细胞全蛋白质制备好后，即可进行非胶分级分离电泳。溶液配制：按照试剂盒(Agilent 3100 OFFGEL Fractionator Kit)说明配制1.25×储液。使用时用水稀释成1×工作液，再取200 μg细胞全蛋白质用1.25×储液稀释至2 ml。将聚焦槽放于非胶分级分离仪上，整个实验过程保持水平。撕开IPG胶条的保护膜，将有凝胶一面朝上放入聚焦槽，“+”极端顶住放置固定电极一端。在胶条上放入12孔样品槽，压平卡住。每个样品孔加入40 μl 1×工作液，让胶条水化15 min。取4块电极垫片放入1×工作液充分浸湿，紧贴样品槽的外侧两端各放上两片，保证垫片与凝胶之间无缝隙。上样：每个样品孔加入150 μl稀释过的蛋白质样品，盖上密封盖，压平盖紧。再取10 μl去离子水加在电极片上。最后加覆盖油：先取200 μl加在“+”极端，1 ml加在“-”极端，过1 min后，在两端各加入200 μl。聚焦完成后，分别取出12个样品孔里的样品，再每个组分取出10 μl，以及未分离细胞全蛋白质取5 μl进行SDS-PAGE分离，其余样品用于液质联用分析。

1.5蛋白质沉淀及酶切

将已分离的12个组分的蛋白质样品用10% TCA/丙酮进行沉淀[7]，冻干，参照文献[8，9]方法进行酶切。酶切反应过夜(16 h以上)进行，于次日用终浓度为0.1% TFA终止反应，然后用脱盐柱去除杂质，最后冻干所得多肽样品。

1.6液质联用质谱分析

将冻干的12个组分多肽样品重溶于0.1 %甲酸溶液，进行液相色谱-质谱联用(Easy-Nano LC，Q-Exactive plus，Thermo)分析。液相条件：反相色谱柱采用C18柱(10 cm×75 μm，3 μm)。流动相A液为含0.1%甲酸的水溶液，流动相B液为含0.1%甲酸的乙腈溶液，流速为300 nl/min。质谱条件：纳升级电喷雾电离方式(Nano-ESI)，正离子模式扫描，碰撞能量为27%HCD，分辨率设置为一级70 000 m/z 200，二级17 500 m/z 200，母离子扫描范围为m/z 300-1 800，子离子扫描范围起始位m/z 100，数据依赖模式MS/MS，隔离窗口为1.6 D，动态排除为60 s；喷雾电压为2.0 kV，毛细管温度为275 ℃，S-lens：55%。质量数据由XCalibur软件采集处理。

1.7质谱数据的数据库搜索

采集的质谱数据用Proteome Discoverer1.4数据分析软件进行序列分析。酶解位点为精氨酸(R)，赖氨酸(K)，允许有两个漏切位点，允许一侧非特异性酶解。固定修饰：半胱氨酸的carbamidomethylation。可变修饰：Oxidation/+15.995 D(M)，Deamidated/+0.984 D(N，Q)。按肽段匹配假阳性率为1%输出搜库结果。

2　结果

2.1细胞全蛋白质非胶分级分离电泳后进行SDS-PAGE分离

将人乳牙牙髓干细胞全蛋白质经非胶分级分离电泳后，从“+”极到“-”极各组分样品依次标注为S1，S2，S3，S4，S5，S6，S7，S8，S9，S10，S11，S12。12组分的泳道中均有蛋白质条带(见图1)，且各泳道蛋白质条带有差异，相比较未进行OGE的细胞全蛋白质泳道(lysate)分离效果更好。

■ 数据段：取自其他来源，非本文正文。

-- ==== Sys2Proof/Machine/Cxp.lean ====
section
/-! DEFINITION. The CoaXPress ports (R17, R211, R214, R215): lines of line-scan cameras with their slots (R82 to R84, R227)
and frames of area cameras; and the line timeout (R227). -/

namespace Sys2Proof.Machine

open Sys2Proof Sys2Proof.Machine.Bits

/-- What the commands of a camera pair answer. -/
abbrev CxpResult := Host.Outcome State Fault Refusal

/-! ### Segments of a line -/

/-- The first stage of a stream. -/
def firstStage (s : State) (st : Stream) : Option StageDecl := s.stageOf st 0

/-- Bytes of a segment of a line, 256 pixels (R79); a line that feeds a frame-mode stage is one piece. -/
def segmentBytes (s : State) (st : Stream) : Nat :=
  match firstStage s st with
  | none => max 1 st.decl.lineBytes
  | some d =>
    if d.mode = .strata ∧ 0 < st.decl.width then max 1 (256 * st.decl.lineBytes / st.decl.width)
    else max 1 st.decl.lineBytes

/-- Segments of a line. -/
def segmentCount (s : State) (st : Stream) : Nat := max 1 (ceilDiv st.decl.lineBytes (segmentBytes s st))

/-- Bytes of the right halo that segment data needs from the segment after it. -/
def haloBytes (s : State) (st : Stream) : Nat :=
  match firstStage s st with
  | none => 0
  | some d => if st.decl.width = 0 then 0 else d.halo * st.decl.lineBytes / st.decl.width

/-! ### Lines in reception -/

/-- The line of a sequence number whose last pixel has not arrived. -/
def Stream.line? (st : Stream) (seq : Nat) : Option PendLine := st.lines.find? (fun l => l.seq == seq && l.endAt.isNone)

/-- Change a pending line. -/
def modLine (id seq : Nat) (f : PendLine → PendLine) (s : State) : State :=
  s.modStream id (fun st => { st with lines := st.lines.map (fun l => if l.seq = seq then f l else l) })

/-- Forget a pending line; slots that it took and has not pushed go back. -/
def dropLine (id : Nat) (l : PendLine) (s : State) : State :=
  dropHandles (l.handles.map (fun h => h.2.2))
    (s.modStream id (fun st => { st with lines := st.lines.filter (fun x => x.seq != l.seq) }))

/-- ING discards the rest of a line that finds no slot (R84): the record carries the time of the trigger (R18).  What still comes of the
line is no stray. -/
def discardLine (id p : Nat) (l : PendLine) (s : State) : State :=
  overrunItem id p l.seq l.trigAt ((dropLine id l s).modStream id (fun st => { st with cutLines := addOnce st.cutLines l.seq }))

/-- Take slots for the segments whose first pixel has arrived; at most `fuel` of them.  The Bool says whether all were
found. -/
def takeSegments : (fuel : Nat) → (id seq : Nat) → State → Bool × State
  | 0, _, _, s => (true, s)
  | fuel + 1, id, seq, s =>
    match (s.stream? id).bind (fun st => (st.line? seq).map (fun l => (st, l))) with
    | none => (true, s)
    | some (st, l) =>
      if l.begun < segmentCount s st ∧ l.begun * segmentBytes s st < l.bytes.length then
        match takeBuffers st seq l.begun s with
        | (none, s1) => (false, s1)
        | (some hs, s1) =>
          takeSegments fuel id seq (modLine id seq (fun l =>
            { l with begun := l.begun + 1, handles := l.handles ++ hs.map (fun h => (l.begun, h.1, h.2)) }) s1)
      else (true, s)

/-- Payload of segment `k` of a line. -/
def segmentData (s : State) (st : Stream) (l : PendLine) (k : Nat) : List Byte :=
  (l.bytes.drop (k * segmentBytes s st)).take (segmentBytes s st)

/-- A segment is whole: its bytes and its right halo have arrived, or the line has ended. -/
def segmentWhole (s : State) (st : Stream) (l : PendLine) (ended : Bool) (k : Nat) : Bool :=
  ended || min st.decl.lineBytes ((k + 1) * segmentBytes s st + haloBytes s st) ≤ l.bytes.length

/-- The handle of a segment may enter the vein: TAL has stored the check values of all its pieces, that is, ING has written them with
their trailers (R19, R83). -/
def piecesStored (s : State) (h : W64) : Bool :=
  (ofHandle h).kind != 1 || (s.pool? (ofHandle h).pool).all (fun pl => slotFilled pl (ofHandle h).index s)

/-- The time that the metadata of a segment shows: that of the line's last pixel, and until it has come a free value, which TAL writes
over then (R18).
DESIGN CHOICE: log entry 73. -/
def lineStamp (l : PendLine) (s : State) : Nat × State :=
  match l.endAt with
  | some t => (t, s)
  | none => (Config.freeNat s.free % 2 ^ 64, { s with free := s.free + 1 })

/-- A line that has ended is held no longer than its slots. -/
def forgetLine (id seq : Nat) (s : State) : State :=
  s.modStream id (fun st => { st with lines := st.lines.filter (fun l => l.seq != seq || l.endAt.isNone || !l.handles.isEmpty) })

/-- Push the segments of a line that are whole and whose pieces are stored (R19, R79, R83). -/
def pushSegments (id seq : Nat) (s : State) : State :=
  match (s.stream? id).bind (fun st => (st.lines.find? (fun l => l.seq == seq)).map (fun l => (st, l))) with
  | none => s
  | some (st, l) =>
    let (stamp, s0) := lineStamp l s
    let go := l.handles.filter (fun h => segmentWhole s st l l.endAt.isSome h.1 && piecesStored s h.2.2)
    let s1 := modLine id seq (fun l => { l with handles := l.handles.filter (fun h => !go.contains h) }) s0
    forgetLine id seq (forEach go (fun h s =>
      let data := segmentData s st l h.1
      pushIngress st id seq (h.1 + 1 == segmentCount s st) stamp data.length (crc32c data) h.2.1 h.2.2 s) s1)

/-- What a write of ING may have completed: a slot of stage A, whose handle goes then (R83). -/
def pieceWritten (a : Agent) (n w : Nat) (s : State) : State :=
  match a with
  | .ingress =>
    match itemOfWindow s n w with
    | some (id, seq) => settle (pushSegments id seq s)
    | none => s
  | _ => s

/-- A REMOTE_WRITE (R134). -/
def execRemoteWrite (writer : Agent) (core : CoreNum) (window : Fin 256) (gen : Byte) (addr : Nat) (data : WriteBeat)
    (s : State) : CxpResult :=
  .next (pieceWritten writer core.val window.val
    (remoteWrite writer core.val window.val gen.toNat addr data.words data.poison data.trailer s))

/-! ### The line timeout (R227) -/

/-- The line timed out: the missing-line cause, the record and the time of the trigger. -/
def missLine (id : Nat) (st : Stream) (l : PendLine) (s : State) : State :=
  qmgRecord id l.seq Cause.missingLine
    (report (ingressEv id st l.seq Cause.missingLine Bit.talMissing)
      (raise .tal Bit.talMissing (restamp id l.seq l.trigAt
        ((dropLine id l s).modItem id l.seq (fun it => { it with stamp := l.trigAt, checked := true })))))

/-- The last pixel is missing after the timeout; one at the timeout itself is in time. -/
def lineLate (st : Stream) (l : PendLine) (now : Nat) : Bool := l.endAt.isNone && decide (l.trigAt + st.decl.lineTimeout < now)

/-- The lines of a pair that have timed out. -/
def timeoutLines (k : Nat) (s : State) : State :=
  match Tab.find (s.port (pairPort k)).bind 0 with
  | none => s
  | some id =>
    match s.stream? id with
    | none => s
    | some st => forEach (st.lines.filter (fun l => lineLate st l s.tal.time)) (missLine id st) s

/-- A LINE_TIMEOUT (R227). -/
def execLineTimeout (pair : PairNum) (s : State) : CxpResult := .next (settle (timeoutLines pair.val s))

/-! ### Packets of a line-scan camera -/

/-- The line has ended: its shape is judged, the item is complete, and the segments go whose pieces are stored (R18, R19, R215,
R228).  What is missing of its declared bytes is a free value.
DESIGN CHOICE: log entry 73. -/
def endLine (id p : Nat) (st : Stream) (seq : Nat) (s : State) : State :=
  match (s.stream? id).bind (·.line? seq) with
  | none => s
  | some l =>
    let bad := l.bytes.length < st.decl.lineBytes
    let s1 := if bad then flagItem id seq Cause.shape Bit.ingShape (raise (.ing p) Bit.ingShape s) else s
    let (more, s2) := freeBytes (st.decl.lineBytes - l.bytes.length) s1
    let payload := l.bytes ++ more
    let s3 := detect id seq [payload] (checkItem id seq s2.tal.time payload (restamp id seq s2.tal.time s2))
    if st.faulted && st.cls != .triplex then faultedRecord id seq [] (dropLine id l s3)
    else pushSegments id seq (modLine id seq (fun l => { l with bytes := payload, endAt := some s.tal.time }) s3)

/-- The segments that a packet of `n` bytes at offset `off` touches. -/
def segmentsHit (s : State) (st : Stream) (off n : Nat) : List Nat :=
  if n = 0 then []
  else (List.range ((off + n - 1) / segmentBytes s st + 1)).filter (fun k => off / segmentBytes s st ≤ k)

/-- Bytes of a packet at their place in the line; bytes before them that have not come are a free value, and none counts beyond the
declared length (R215). -/
def putBytes (len off : Nat) (old data : List Byte) (s : State) : List Byte × State :=
  let (gap, s1) := freeBytes (off - old.length) s
  ((old.take off ++ gap ++ data ++ old.drop (off + data.length)).take len, s1)

/-- A packet of line `seq`: its pixels are kept whatever its CRC, and with a mismatch the segments that it touches are flagged
(R215). -/
def linePacket (id p : Nat) (st : Stream) (l : PendLine) (off : Nat) (data : List Byte) (crcOk lineEnd : Bool) (s : State) : State :=
  let (inj, s1) := takeInj (.ing p) Bit.ingCrc (countPacket p s)
  let bad := inj || !crcOk
  let s2 := if bad then flagItem id l.seq Cause.ingressIntegrity Bit.ingCrc (countCrc p s1) else s1
  let hit := if bad then segmentsHit s st off data.length else []
  let (bytes, s2') := putBytes st.decl.lineBytes off l.bytes data s2
  let s3 := modLine id l.seq (fun l => { l with bytes := bytes, hit := hit.foldl addOnce l.hit }) s2'
  let (ok, s4) := takeSegments (segmentCount s3 st) id l.seq s3
  if !ok then
    match (s4.stream? id).bind (·.line? l.seq) with
    | none => s4
    | some x => discardLine id p x s4
  else if lineEnd then endLine id p st l.seq s4
  else pushSegments id l.seq s4

/-- A packet of a line that no trigger awaits: ING_STRAY counts the line once, with its first packet (R227, R251).
DEDUCED: log entry 131. -/
def strayOnce (p : Nat) (line : CxpLine) (lineEnd : Bool) (s : State) : State :=
  let s1 := if (s.port p).strayLine = some line then s else strayPacket p s
  s1.modPort p (fun x => { x with strayLine := if lineEnd then none else some line })

/-- A packet of the camera of a line-scan stream: of a line that a trigger awaits, of one that has timed out, of one of which ING has
discarded the rest, or of none (R84, R227). -/
def lineScanPacket (id p : Nat) (st : Stream) (line : CxpLine) (off : Nat) (data : List Byte) (crcOk lineEnd : Bool)
    (s : State) : State :=
  match line.trigger.bind st.line? with
  | none =>
    if line.trigger.any (st.cutLines.contains ·) then
      s.modStream id (fun st => { st with cutLines := if lineEnd then dropAll st.cutLines (line.trigger.getD 0) else st.cutLines })
    else strayOnce p line lineEnd s
  | some l =>
    if lineLate st l s.tal.time then strayOnce p line lineEnd (missLine id st l s)
    else linePacket id p st l off data crcOk lineEnd s

/-! ### Packets of an area camera -/

/-- A packet of an area camera: the first one opens the frame, and the frame ends with its last line (R215, R228).
DESIGN CHOICE: log entry 77. -/
def areaPacket (id p : Nat) (st : Stream) (boxes : List (List Byte)) (data : List Byte) (crcOk lineEnd : Bool) (s : State) : State :=
  let s0 := countPacket p s
  let s1 := if st.frame.isNone && !s.boot.ingressClosed then openFrame id st.nextSeq s0 else s0
  match (s1.stream? id).bind (·.frame) with
  | none => s1
  | some f =>
    let row := Tab.get f.lines [] f.rows ++ data
    let (inj, s2) := takeInj (.ing p) Bit.ingCrc s1
    let s3 := if inj || !crcOk then flagItem id f.seq Cause.ingressIntegrity Bit.ingCrc (countCrc p s2) else s2
    if lineEnd then
      let g := f.addRow st.decl row s.tal.time
      let s4 := modFrame id (fun _ => g) s3
      if st.decl.height ≤ g.rows then endFrame id p st.decl g boxes false s4 else s4
    else modFrame id (fun f => { f with lines := Tab.insert f.lines f.rows row, lastAt := s.tal.time }) s3

/-- A CoaXPress stream packet of pair `k`. -/
def cxpPacket (k : Nat) (line : CxpLine) (off : Nat) (data : List Byte) (crcOk lineEnd : Bool) (s : State) : State :=
  let p := pairPort k
  match boundStream p 0 s with
  | none => strayPacket p s
  | some (id, st) =>
    if st.decl.kind = 0 then lineScanPacket id p st line off data crcOk lineEnd s
    else areaPacket id p st line.boxes data crcOk lineEnd s

/-- A CXP_STREAM_PACKET (R215). -/
def execCxpStreamPacket (pair : PairNum) (line : CxpLine) (off : Nat) (data : List Byte) (crcOk lineEnd : Bool)
    (s : State) : CxpResult := .next (settle (cxpPacket pair.val line off data crcOk lineEnd s))

end Sys2Proof.Machine
end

M.蛋白分子量标记；lysate为细胞全蛋白质；S1-S12分别表示经非胶分级分离电泳后所得的12个组分图1　细胞全蛋白质非胶分级分离电泳后SDS-PAGE图Figure 1　The map of SDS-PAGE of the total proteins isolated by OGE

2.2细胞全蛋白质非胶分级分离电泳所得12组分的质谱分析结果

将人乳牙牙髓干细胞全蛋白质非胶分级分离电泳所得的12个组分分别进行蛋白质沉淀、重溶后酶切、脱盐后，进行液质联用分析。图2所示为其中一个组分液相基峰离子流图(BPC)(A)、液相洗脱28.88 min时的一级质谱图(B)及m/z709.39的二级质谱图(C)。12个组分分别鉴定到的蛋白数见表1，从OGE时的“+”极到“-”极各组分样品依次标注为S1-P，S2-P，S3-P，S4-P，S5-P，S6-P，S7-P，S8-P，S9-P，S10-P，S11-P，S12-P。经质谱分析各组分，发现每一组分均鉴定到一定数目的蛋白质。

3　讨论

本实验对人乳牙牙髓干细胞全蛋白质进行OGE分离，收集分离出的12个组分，进行SDS-PAGE分离，结果显示分离效果良好，又将这12个分离所得组分酶切成多肽样品，去杂质后，再进行液质联用分析，共鉴定到1 798个非冗余蛋白质。非胶分级分离电泳技术对于复杂样品进行预分离，并且能液相回收各组分，再进行质谱分析。相比采用双向凝胶电泳技术对人乳牙牙髓干细胞全蛋白质进行分离[4]，省去了样品等电聚焦电泳之后向二相凝胶电泳转移的步骤，不仅操作流程更简单，耗时少，而且杜绝了转移过程中蛋白质丢失的可能。另外在质谱鉴定之前无需从凝胶中提取多肽，采用溶液酶切的方法能使更多多肽被质谱检测到。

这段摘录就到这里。